====== DATA SUPPLIED

/-- conf_enter is taken at WCE cycle 0 (R250). -/
theorem Block.wce_takeEnter : b.takeEnter.wce = { b.wce with enter := b.fld F.WCE_CFG_conf_enter } :=
  Block.forAll_keeps _ Block.wce _ Block.wce_showEnter _

theorem Block.winst_takeEnter (d : Nat) : b.takeEnter.winst d = b.winst d := by
  rw [Block.winst, b.wce_takeEnter, ← Block.winst]

/-- A result made visible leaves the boundary of the results as it was (R235). -/
theorem Block.resultEpoch_setWinst (d : Nat) (x : WInst) : (b.setWinst d x).wce.resultEpoch = b.wce.resultEpoch := rfl

theorem Block.resultEpoch_winnowResult (d : Nat) (x : WInst) (outcome : Nat) :
    (b.winnowResult d x outcome).wce.resultEpoch = b.wce.resultEpoch := by
  simp -implicitDefEqProofs only [Block.winnowResult, apply_ite (fun s : Block => s.wce.resultEpoch), Block.wce_raise,
    Block.wce_cntPkg, Block.wce_setFld, Block.incSat, Block.setSat, Block.wce_showWinnow, Block.resultEpoch_setWinst,
    ite_self]

theorem Block.showResults_due (hres : b.wce.results.isEmpty = false) (hdue : b.wce.resultEpoch + 32768 ≤ b.tick * 1024)
    (hepoch : b.time.epoch = b.tick / 16) :
    b.showResults = (Block.forAll { b with wce := { b.wce with results := [] } } b.wce.results
      fun c r => c.winnowResult r.1 r.2.1 r.2.2).setFld F.WCE_LAST_EPOCH_ft b.wce.resultEpoch := by
  have hkept : (Block.forAll { b with wce := { b.wce with results := [] } } b.wce.results
      fun c r => c.winnowResult r.1 r.2.1 r.2.2).wce.resultEpoch = b.wce.resultEpoch :=
    Block.forAll_keeps _ (fun s : Block => s.wce.resultEpoch) _ (fun x r => x.resultEpoch_winnowResult _ _ _) _
  rw [Block.showResults, Block.when_pos (by rw [hres, decide_eq_true hdue, hepoch, beq_self_eq_true]; rfl)]
  simp only [hkept]

theorem Block.formImage_free (p : Nat) (h : b.wce.released = none) : b.formImage p = { b with wce := { b.wce with
    formed := (b.wce.formed.filter fun f => f.at_ != p) ++ [⟨b.snapshot, p, p + b.wce.delay, b.wce.setDue⟩] } } := by
  rw [Block.formImage, h, Option.isSome_none]
  exact if_neg Bool.false_ne_true

theorem Block.commitSet_due {l : List WFactory} {flag : Bool} {dig ep : Nat}
    (hset : b.wce.pendingSet = some (l, flag, dig, ep)) (hdue : ep < b.time.epoch) :
    b.commitSet = (Block.forAll { b with wce := { b.wce with
        pendingSet := none, factory := some l, factoryFlag := flag, digCfg := dig, setDue := true } }
          (List.range 72) Block.restoreInst).formImage (b.time.epoch * 16) := by
  have hcommits : b.setCommits = true := by
    rw [Block.setCommits, hset]
    exact decide_eq_true hdue
  simp only [Block.commitSet, hset, Block.when_pos hcommits]

end

/-- Settles O8, command by command. -/
theorem winnowCommandsComplete : Obligations.WinnowCommandsComplete := by
  unfold Obligations.WinnowCommandsComplete
  refine ⟨?update, ?visible, ?restore, ?all, ?boundary, fun b => b.formImage_free, ?skip, ?release, ?lapse, ?commit⟩
  case update =>
    intro s b h hdue htick hnew hhold
    obtain ⟨x, hrun, hx⟩ : ∃ x, execWinnowUpdate s = .next (s.done x) ∧ x.wce = { b.takeEnter.wce with
        results := ((List.range 72).filter fun d => decide ((b.takeEnter.winst d).since < b.dueEpoch * 16384)).map
          fun d => (d, (b.takeEnter.winnowDom (b.dueEpoch - 1) d).1, (b.takeEnter.winnowDom (b.dueEpoch - 1) d).2)
        resultEpoch := b.dueEpoch * 16384, updated := b.dueEpoch } := by
      refine ⟨_, State.on_eq h (Block.when_pos ?_), rfl⟩
      rw [decide_eq_true hdue, decide_eq_true htick, bne_iff_ne.mpr hnew, hhold]
      rfl
    rw [Block.wce_takeEnter] at hx
    simp only [Block.winst_takeEnter] at hx
    exact ⟨_, hrun, congrArg WceS.updated hx, congrArg WceS.resultEpoch hx, (congrArg WceS.insts hx :),
      (congrArg WceS.enter hx :), congrArg WceS.results hx⟩
  case visible =>
    intro s b h hres hdue hepoch
    refine ⟨_, ?_, rfl⟩
    show execWinnowResultsVisible s = _
    exact State.on_eq h (b.showResults_due hres hdue hepoch)
  case restore =>
    intro s b dom h
    show execWceDomRestore dom s = _
    exact State.on_eq h rfl
  case all =>
    intro s b h
    show execWceRestoreAll s = _
    exact State.on_eq h rfl
  case boundary =>
    rintro s b c h hnew hepoch rfl hen hfactory hformed
    show execPublicationBoundary s = _
    refine State.on_eq h ((Block.when_pos (by rw [bne_iff_ne.mpr hnew, hepoch, beq_self_eq_true]; rfl)).trans (if_neg ?_))
    rw [hen, hformed]
    rintro (hbad | hbad | hbad)
    · exact Bool.false_ne_true hbad
    · rw [Option.isNone_iff_eq_none] at hbad
      rw [hbad] at hfactory
      exact Bool.false_ne_true hfactory
    · exact Bool.false_ne_true hbad
  case skip =>
    intro b p h
    exact if_pos h
  case release =>
    rintro s b c x h hfind hcore hfree rfl
    show execImageRelease s = _
    refine State.on_eq h ?_
    simp only [hfind]
    refine (Block.when_pos (by rw [hcore, hfree]; rfl)).trans ?_
    simp only [Bool.and_eq_true]
  case lapse =>
    intro s b x h hfind
    show execImageLapse s = _
    refine State.on_eq h ?_
    simp only [hfind]
  case commit =>
    intro s b l flag dig ep h hset hdue
    refine ⟨_, rfl, ?_⟩
    show execFactorySetCommit s = _
    exact State.on_eq h (b.commitSet_due hset hdue)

============

• _ASSIGNED TASK_: All the lines that hold the word "range" must appear in the answer, copied from the records.

• _SOLUTION TO THIS EXERCISE_:
          (List.range 72) Block.restoreInst).formImage (b.time.epoch * 16) := by
        results := ((List.range 72).filter fun d => decide ((b.takeEnter.winst d).since < b.dueEpoch * 16384)).map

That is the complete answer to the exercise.